┌──
/-- Settles O30: both orders end in the bus transaction's state with the splitters' side of `setInput`. -/
theorem busAndGpioCommute : Obligations.BusAndGpioCommute := by
  unfold Obligations.BusAndGpioCommute
  intro s i line b hphase hagent
  obtain ⟨t, hexec⟩ := RegisterBank.exec_completes hphase (i := i) (by simp [hagent])
  obtain ⟨-, htphase, hlevel, hsoc, hperiph, hnotes, -, hparams, -⟩ := exec_bus_next hagent hexec
  refine ⟨t, _, _, hexec, exec_gpioSet_running hphase line b, exec_gpioSet_running (htphase.trans hphase) line b, ?_⟩
  have hself : s.setInput line b = withSplitterSide s (s.setInput line b) :=
    setInput_eq_withSplitterSide rfl rfl rfl rfl rfl line b
  rw [setInput_eq_withSplitterSide hparams hlevel hsoc hperiph hnotes, hself]
  exact exec_bus_withSplitterSide hagent hexec _

/-- Settles O31: the frame of the bus and host kinds, and of the bus kinds on the levels. -/
theorem onlyGpioNotifies : Obligations.OnlyGpioNotifies := by
  unfold Obligations.OnlyGpioNotifies
  intro s t i hagent hexec
  obtain ⟨-, -, -, hnotes⟩ := exec_keeps_consumers hagent hexec
  refine ⟨hnotes, exec_keeps_seen hagent hexec, fun hbus => ?_⟩
  obtain ⟨-, -, hlevel, -⟩ := exec_bus_next hbus hexec
  exact hlevel

/-- Settles O9: the lookup of `PIN_MAP(i)` answers line `i` itself. -/
theorem drivenPinIsItsLine : Obligations.DrivenPinIsItsLine := by
  unfold Obligations.DrivenPinIsItsLine
  intro p i b hlegal
  rw [Params.driveAt, Params.lineOf_pinMap_of_legal hlegal, Option.map_some]

/-- Settles O53: the precondition of `GPIO_SET` fails in both phases. -/
theorem gpioRefusedWithoutSplitters : Obligations.GpioRefusedWithoutSplitters := by
  unfold Obligations.GpioRefusedWithoutSplitters
  exact fun s i b hphase => withSplitters_refused _ hphase

end Sys2Proof.SignalSplitter
end

section
/-! What the whole machine does in a phase or over a step, said once: `Aborted` enables nothing (R165), no register bank rule runs
without its bank (R100), and no kind changes a parameter, a realize outcome or the refusal mark (R34, R162). -/

namespace Sys2Proof.Machine

/-- R165, R196: no step is enabled in `Aborted`. -/
theorem step_aborted {s : State} (h : s.phase = .aborted) : step s = .fault .aborted := by
  simp [step, State.upcoming, h]

/-- R21: outside `Aborted` a step runs the next pending transaction, decoded. -/
theorem step_run {s : State} {tr : Transaction} {rest : List Transaction} {i : Instr} (h : s.phase ≠ .aborted)
    (hpending : s.pending = tr :: rest) (hdecode : decode s.params.regionSize tr = .instr i) :
    step s = exec i { s with pending := rest } := by
  simp [step, State.upcoming, h, hpending, hdecode]

/-- R165, R196: every kind answers the fault in `Aborted`. -/
theorem exec_aborted {s : State} (h : s.phase = .aborted) (i : Instr) : exec i s = .fault .aborted := by
  cases i with
  | gpioSet line b => exact withSplitters_aborted _ h
  | compose => simp [exec, execCompose, h]
  | reset => simp [exec, execReset, h]
  | _ => exact withBank_aborted _ h

/-- R100, R196: every bus kind is refused where there is no register bank. -/
theorem exec_bus_refused {i : Instr} {s : State} (h : s.phase = .uncomposed ∨ s.phase = .running false)
    (hagent : i.agent = .busMaster) : exec i s = .refused (.noRegisterBank s.markRefused) := by
  cases i with
  | gpioSet line b => cases hagent
  | compose => cases hagent
  | reset => cases hagent
  | _ => exact withBank_refused _ h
└──
EXERCISE OBJECTIVE: Please give again the lines above between the line holding "intro s t i hagent hexec" and the line holding "R165, R196: no", inclusive, exactly as they are and with nothing added.

ANSWER FOR THE TASK:
  intro s t i hagent hexec
  obtain ⟨-, -, -, hnotes⟩ := exec_keeps_consumers hagent hexec
  refine ⟨hnotes, exec_keeps_seen hagent hexec, fun hbus => ?_⟩
  obtain ⟨-, -, hlevel, -⟩ := exec_bus_next hbus hexec
  exact hlevel

/-- Settles O9: the lookup of `PIN_MAP(i)` answers line `i` itself. -/
theorem drivenPinIsItsLine : Obligations.DrivenPinIsItsLine := by
  unfold Obligations.DrivenPinIsItsLine
  intro p i b hlegal
  rw [Params.driveAt, Params.lineOf_pinMap_of_legal hlegal, Option.map_some]

/-- Settles O53: the precondition of `GPIO_SET` fails in both phases. -/
theorem gpioRefusedWithoutSplitters : Obligations.GpioRefusedWithoutSplitters := by
  unfold Obligations.GpioRefusedWithoutSplitters
  exact fun s i b hphase => withSplitters_refused _ hphase

end Sys2Proof.SignalSplitter
end

section
/-! What the whole machine does in a phase or over a step, said once: `Aborted` enables nothing (R165), no register bank rule runs
without its bank (R100), and no kind changes a parameter, a realize outcome or the refusal mark (R34, R162). -/

namespace Sys2Proof.Machine

/-- R165, R196: no step is enabled in `Aborted`. -/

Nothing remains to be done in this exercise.